Viele Gemeinden würden alternative Formen anbieten. Virtuelle Gottesdienste über Internet seien geplant. Hegmann betont: „Wir bieten unterschiedliche Gottesdienstformen an, um möglichst niemanden auszuschließen. Die frohe Botschaft des Weihnachtsfestes gilt allen.“

„Wir bieten unterschiedliche Gottesdienstformen an, um möglichst niemanden auszuschließen. Die frohe Botschaft des Weihnachtsfestes gilt allen.“

Petra Hegmann, Dekanin in Frankenberg

Dies betont auch das Evangelische Dekanat Biedenkopf-Gladenbach. Dort wurden Empfehlungen ausgesprochen, die sich an den Vorgaben des Landes Hessen orientieren. Dekan Andreas Friedrich weist auf 2G oder 3G für alle Gottesdienste hin. Und: „Kurzfristig über die Situation informieren können sich die Gläubigen auf den Homepages ihrer Kirchengemeinde oder über die Bandansage im zuständigen Gemeindebüro.“

Dekanin Eva Brinke-Kriebel –  Kirchenkreis Twiste-Eisenberg

„Priorität sollte stets sein, möglichst vielen Menschen die Chance zu bieten, an einem Angebot der Kirche vor Ort teilzunehmen“, unterstreicht Eva Brinke-Kriebel, Dekanin des Kirchenkreises Twiste-Eisenberg. Man wolle möglichst niemanden abweisen. „Durch unsere Hygienekonzepte können wir einen sicheren Ablauf gewährleisten. Wir haben aber auch für alle Verständnis, die lieber zu Hause bleiben und sich die Videoangebote oder Fernsehgottesdienste ansehen.“

Im Katholischen Dekanat Waldeck „werden in allen Gottesdiensten die nötigen Abstände eingehalten, eine medizinische oder FFP2-Maske ist im Gottesdienst zu tragen“, informiert Dekanatsreferentin Barbara Schirm.

Gottesdienste besonders für Familien und Kinder

Im Pastoralen Raum Korbach sei zusätzlich eine 3G-Regel oder in einzelnen Gottesdiensten auch die 2G-Regel beschlossen. „Darüber hinaus finden Gottesdienste besonders für Kinder und Familien und weitere Interessierte am Heiligen Abend draußen statt.

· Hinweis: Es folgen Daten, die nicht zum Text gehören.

/-- The footprint as a byte interval, or none when it is empty (R113). -/
def View.foot (v : View) : Option (Int × Int) :=
  if v.dims.any (fun d => v.ext d == 0) then none
  else
    let at_ (d : Nat) : Int := ((v.ext d : Int) - 1) * v.str d
    let lo := v.dims.foldl (fun a d => a + min 0 (at_ d)) (v.base.toNat : Int)
    let hi := v.dims.foldl (fun a d => a + max 0 (at_ d)) (v.base.toNat : Int) + v.esize
    if v.swz = 0 then some (lo, hi)
    else
      let s : Int := v.span
      some (lo / s * s, (hi + s - 1) / s * s)

/-- Two byte intervals share a byte; an empty one shares none. -/
def overlap (a b : Int × Int) : Bool := decide (max a.1 b.1 < min a.2 b.2)

/-- Whether two circular residue intervals of `e1` and `e2` bytes modulo `s` are disjoint (R114). -/
def residuesApart (r1 e1 r2 e2 s : Nat) : Bool :=
  decide (e1 ≤ (r2 + s - r1) % s) && decide (e2 ≤ (r1 + s - r2) % s)

/-- `MayMeet` (R114). -/
def mayMeet (v w : View) : Bool :=
  match v.foot, w.foot with
  | some f, some g =>
    let s := (v.str 0).natAbs
    let apart :=
      v.swz == 0 && w.swz == 0 && v.str 0 == w.str 0 && s != 0 &&
      v.dims.all (fun d => v.str d % s == 0) && w.dims.all (fun d => w.str d % s == 0) &&
      decide (v.esize ≤ s) && decide (w.esize ≤ s) &&
      residuesApart (v.base.toNat % s) v.esize (w.base.toNat % s) w.esize s
    overlap f g && !apart
  | _, _ => false

/-- The address of element `i` (a coordinate for each dim below RANK), or none out of bounds (R107, R108). -/
def View.addr (v : View) (o : Word × Word) (i : Nat → Int) : Option Word :=
  let c (d : Nat) : Int := orgOf o d + i d
  if v.dims.all (fun d => decide (0 ≤ c d) && decide (c d < v.ext d)) then
    let a : Int := v.dims.foldl (fun a d => a + c d * v.str d) (v.base.toNat : Int)
    let x : Word := BitVec.ofInt 64 a
    if v.swz = 0 then some x
    else
      let k := ((c 1) % 8).toNat % (v.span / 16)
      some (x ^^^ BitVec.ofNat 64 (k * 16))
  else none

/-! Windows. -/

/-- Bits 63:56 equal bit 55 (R122). -/
def canonical (a : Word) : Bool := a.extractLsb' 55 9 == 0 || a.extractLsb' 55 9 == 0x1FF

/-- The `n` bytes from `a` pass a canonical top (R122, order 2). -/
def wraps (a n : Nat) : Bool :=
  (decide (a < 2 ^ 55) && decide (2 ^ 55 < a + n)) || decide (2 ^ 64 < a + n)

/-- The regions of IA space (R126). -/
inductive Region where
  | dev | vault | peer (port : Nat) | host | hole
  deriving DecidableEq, Repr

/-- The region of an IA (R126). Die fields above 7 lie in the vault region up to 2^49 (log 40). -/
def regionOf (ia : Nat) : Region :=
  if ia < 2 ^ 40 then .dev
  else if 2 ^ 48 ≤ ia ∧ ia < 2 ^ 49 then .vault
  else if 2 ^ 50 ≤ ia ∧ ia < 2 ^ 50 + 2 ^ 48 then .peer ((ia - 2 ^ 50) / 2 ^ 44)
  else if 2 ^ 51 ≤ ia ∧ ia < 2 ^ 52 then .host
  else .hole

/-- The first IA of the region, or of the hole, that holds an IA (R126). The vault area is one region, each peer port is
one, and so is each hole: what one region of a window is, the manual leaves open there (log 68). -/
def regionBase (ia : Nat) : Nat :=
  match regionOf ia with
  | .dev => 0
  | .vault => 2 ^ 48
  | .peer p => 2 ^ 50 + p * 2 ^ 44
  | .host => 2 ^ 51
  | .hole => if ia < 2 ^ 48 then 2 ^ 40 else if ia < 2 ^ 50 then 2 ^ 49 else if ia < 2 ^ 51 then 2 ^ 50 + 2 ^ 48 else 2 ^ 52

/-- A window is enabled and its fields keep the rules of R124. One that lies in a hole of R126 matches as well
(log 68). The limits of a first IA hold for the scratchpad offset of an SCR window too (log 80). -/
def Win.ok (w : Win) : Bool :=
  let va := w.va.toNat
  let len := w.len.toNat
  bit w.ctl 0 && w.ctl.toNat < 16 && va % 2 ^ 16 == 0 && len != 0 && len % 2 ^ 16 == 0 &&
  w.ia.toNat % 2 ^ 16 == 0 && w.ia.toNat < 2 ^ 52 && canonical w.va && !wraps va len &&
  (bit w.ctl 3 || (w.ia.toNat + len ≤ 2 ^ 52 && regionBase w.ia.toNat == regionBase (w.ia.toNat + len - 1)))

/-- The window holds the address. -/
def Win.holds (w : Win) (a : Nat) : Bool :=
  w.ok && decide (w.va.toNat ≤ a) && decide (a < w.va.toNat + w.len.toNat)

/-- Window `n` of a launch context. -/
def State.win (s : State) (ctx n : Nat) : Win := AMap.get {} s.ctxs (16 * ctx + n)

/-- The lowest-numbered enabled window that holds an address (R124). -/
def State.window (s : State) (ctx a : Nat) : Option Win :=
  ((List.range 16).map (s.win ctx)).find? (fun w => w.holds a)

/-! Paging. -/

/-- The keys of aperture bytes begin here. -/
def aperBase : Nat := 2 ^ 60

/-- A byte that memory or another agent holds behind a key below `aperBase`. -/
def State.rd (s : State) (k : Nat) : Byte := AMap.get 0 s.mem k

/-- `n` bytes from a key upward as a number, little-endian. -/
def State.rdNat (s : State) (k n : Nat) : Nat :=
  (List.range n).foldl (fun a i => a + (s.rd (k + i)).toNat * 256 ^ i) 0

/-- A controller's registers. -/
def State.ctrl (s : State) (c : Nat) : Ctrl := AMap.get {} s.ctrls c

/-- Every controller holds the same registers as controller 0, as R86 and R127 ask. -/
def State.ctrlsAlike (s : State) : Bool :=
  (List.range 16).all (fun c => decide ((s.ctrl c).ptbase = (s.ctrl 0).ptbase) &&
    decide ((s.ctrl c).fmt = (s.ctrl 0).fmt))

/-- The controller that serves an IA line: the one of its home slice's die half (R128, R131). -/
def homeCtrl (line : Nat) : Nat :=
  let h := Config.homeSlice line % 384
  2 * (h / 48) + (if h % 48 < 24 then 0 else 1)

/-- The controller whose registers decide for an IA line. -/
def State.ctrlFor (s : State) (line : Nat) : Nat := if s.ctrlsAlike then 0 else homeCtrl line

/-- A translated page: its frame's PA and its permissions. -/
structure Leaf where
  pa : Nat
  r : Bool
  w : Bool
  deriving DecidableEq, Repr

/-- A leaf entry that keeps R127, at the top level or the second. -/
def leafOf (top : Bool) (e : Word) : Option Leaf :=
  if bit e 0 && bits e 63 40 == 0 && bits e 15 4 == 0 && bit e 1 == top &&
      (!top || bits e 20 16 == 0) then
    some { pa := bits e 39 16 * 2 ^ 16, r := bit e 2, w := bit e 3 }
  else none

/-- The PA of the top entry of an IA (R127). -/
def State.topPa (s : State) (ia : Nat) : Nat :=
  (s.ctrl (s.ctrlFor (ia / 128))).ptbase.toNat % 2 ^ 40 + 8 * (ia / 2 ^ 21 % 2 ^ 19)

/-- A pointer entry of the top table: the PA of the second-level table (R127). -/
def nextOf (e : Word) : Option Nat :=
  if bit e 0 && !bit e 1 && !bit e 2 && !bit e 3 && bits e 63 40 == 0 && bits e 7 4 == 0 then
    some (bits e 39 8 * 2 ^ 8)
  else none

/-- The PA of the second-level entry of an IA in a table. -/
def secondPa (table ia : Nat) : Nat := table + 8 * (ia / 2 ^ 16 % 32)

/-- A walk's answer as the second-level entry that a walker may still hold. -/
def entryOf (l : Option Leaf) : Word :=
  match l with
  | none => 0
  | some l => BitVec.ofNat 64 (l.pa + (if l.w then 8 else 0) + (if l.r then 4 else 0) + 1)

/-- The walk as the tables stand, for the 64 KiB page of an IA (R127, R128). Whether a walker sees what an L2 home slice
still holds of a table is not stated; it does (log 56). -/
def State.walkNow (s : State) (ia : Nat) : Option Leaf :=
  let top := BitVec.ofNat 64 (s.rdNat (s.topPa ia) 8)
  match leafOf true top with
  | some l => some { l with pa := l.pa + ia / 2 ^ 16 % 32 * 2 ^ 16 }
  | none =>
    match nextOf top with
    | none => none
    | some t => leafOf false (BitVec.ofNat 64 (s.rdNat (secondPa t ia) 8))

/-- The walk of an access: a walker may still use the stale copy of a page's entry (R128, R202). -/
def State.walk (s : State) (ia : Nat) : Option Leaf :=
  match AMap.find s.stale (ia / 2 ^ 16) with
  | some e => if Config.walkerStale s.fresh (ia / 2 ^ 16) then leafOf false e.entry else s.walkNow ia
  | none => s.walkNow ia

/-! Format apertures. -/

/-- FWCTL EN. -/
def FmtWin.en (f : FmtWin) : Bool := bit f.ctl 0
/-- WIDE: f32 elements (R86). -/
def FmtWin.wide (f : FmtWin) : Bool := bit f.ctl 16
/-- Bytes of one wide element. -/
def FmtWin.esize (f : FmtWin) : Nat := if f.wide then 4 else 2
/-- The aperture holds the IA (R86). -/
def FmtWin.holds (f : FmtWin) (ia : Nat) : Bool :=
  f.en && decide (f.apb.toNat ≤ ia) && decide (ia < f.apb.toNat + f.len.toNat * f.esize)

/-- The format window whose aperture holds an IA: the lowest-numbered one (R86). -/
def State.aperture (s : State) (ia : Nat) : Option FmtWin :=
  let c := s.ctrl (s.ctrlFor (ia / 128))
  ((List.range 16).map (AMap.get {} c.fmt)).find? (fun f => f.holds ia)

/-- The key of a device-memory IA by the tables as they stand, where its page is mapped. -/
def State.devKey (s : State) (ia : Nat) : Option Nat :=
  match s.walkNow ia with
  | none => none
  | some l => some (l.pa + ia % 2 ^ 16)

/-- A byte of device memory by its IA; an unmapped byte reads 0. -/
def State.rdIa (s : State) (ia : Nat) : Byte :=
  match s.devKey ia with
  | none => 0
  | some k => s.rd k

/-- Element `i` of an aperture as the controller decodes it (R87), as a code of its wide format. -/
def State.aperElem (s : State) (f : FmtWin) (i : Nat) : Nat :=
  let c := (s.rdIa (f.scb.toNat + i / 32)).toNat
  let wf := if f.wide then f32 else e8m7
  match b8OfCode (bits f.ctl 15 8) with
  | none => 0
  | some b =>
    if c = 0xFF then wf.nanCode
    else
      match b.decode (s.rdIa (f.pkb.toNat + i)).toNat with
      | .fin n m e => (wf.ofVal .rne false (.fin n m (e + ((c : Int) - 127)))).1
      | x => (wf.ofVal .rne false x).1

/-- A byte of an aperture: from the home slice's line when it holds one, else by a fill (R87). Without a flush R89
allows the old value or the new one; a held line gives the old, and a fill the new (log 41). -/
def State.rdAper (s : State) (ia : Nat) : Byte :=
  match AMap.find s.aper (ia / 128) with
  | some l => l.data.extractLsb' (8 * (ia % 128)) 8
  | none =>
    match s.aperture ia with
    | none => 0
    | some f =>
      let o := ia - f.apb.toNat
      BitVec.ofNat 8 (s.aperElem f (o / f.esize) / 256 ^ (o % f.esize))

/-- The byte behind a key, at its point of coherence (R131). -/
def State.rdKey (s : State) (k : Nat) : Byte :=
  if k < aperBase then s.rd k else s.rdAper (k - aperBase)

/-- The pages whose translation a byte of the tables decides: those of a top entry, or the one of a second-level
entry (R127), by the tables of controller 0 (log 56). -/
def State.pagesOf (s : State) (k : Nat) : List Nat :=
  let base := (s.ctrl 0).ptbase.toNat % 2 ^ 40
  if base ≤ k ∧ k < base + 2 ^ 22 then (List.range 32).map ((k - base) / 8 * 32 + ·)
  else
    ((s.mem.filter (fun c => decide (base ≤ c.1) && decide (c.1 < base + 2 ^ 22) && (c.1 - base) % 8 == 0)).filter
      (fun c => nextOf (BitVec.ofNat 64 (s.rdNat c.1 8)) == some (k / 2 ^ 8 * 2 ^ 8))).map
      (fun c => (c.1 - base) / 8 * 32 + k % 2 ^ 8 / 8)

Dort ist keine 3G-Regel vorgesehen. Auch bei den Gottesdiensten draußen müssen die Abstände eingehalten und die Masken getragen werden.“

Abstandsregeln und das Tragen von Mundschutz gelten auch in den katholischen Gemeinden Frankenberg, Gemünden und Vöhl. Pater Bonifatius Heidel: „Auf G-Regeln verzichten wir, da bisher Gottesdienste, in denen die allgemeinen Hygiene-Vorgaben eingehalten wurden, als Infektionsherde nicht in Erscheinung getreten sind und diese Einschätzung auch von fachlicher Seite so steht.“

In den Katholischen Kirchengemeinden Burgwald und Ernsthausen finden die Gottesdienste mit 3G statt, Maskenpflicht besteht im ganzen Gottesdienst.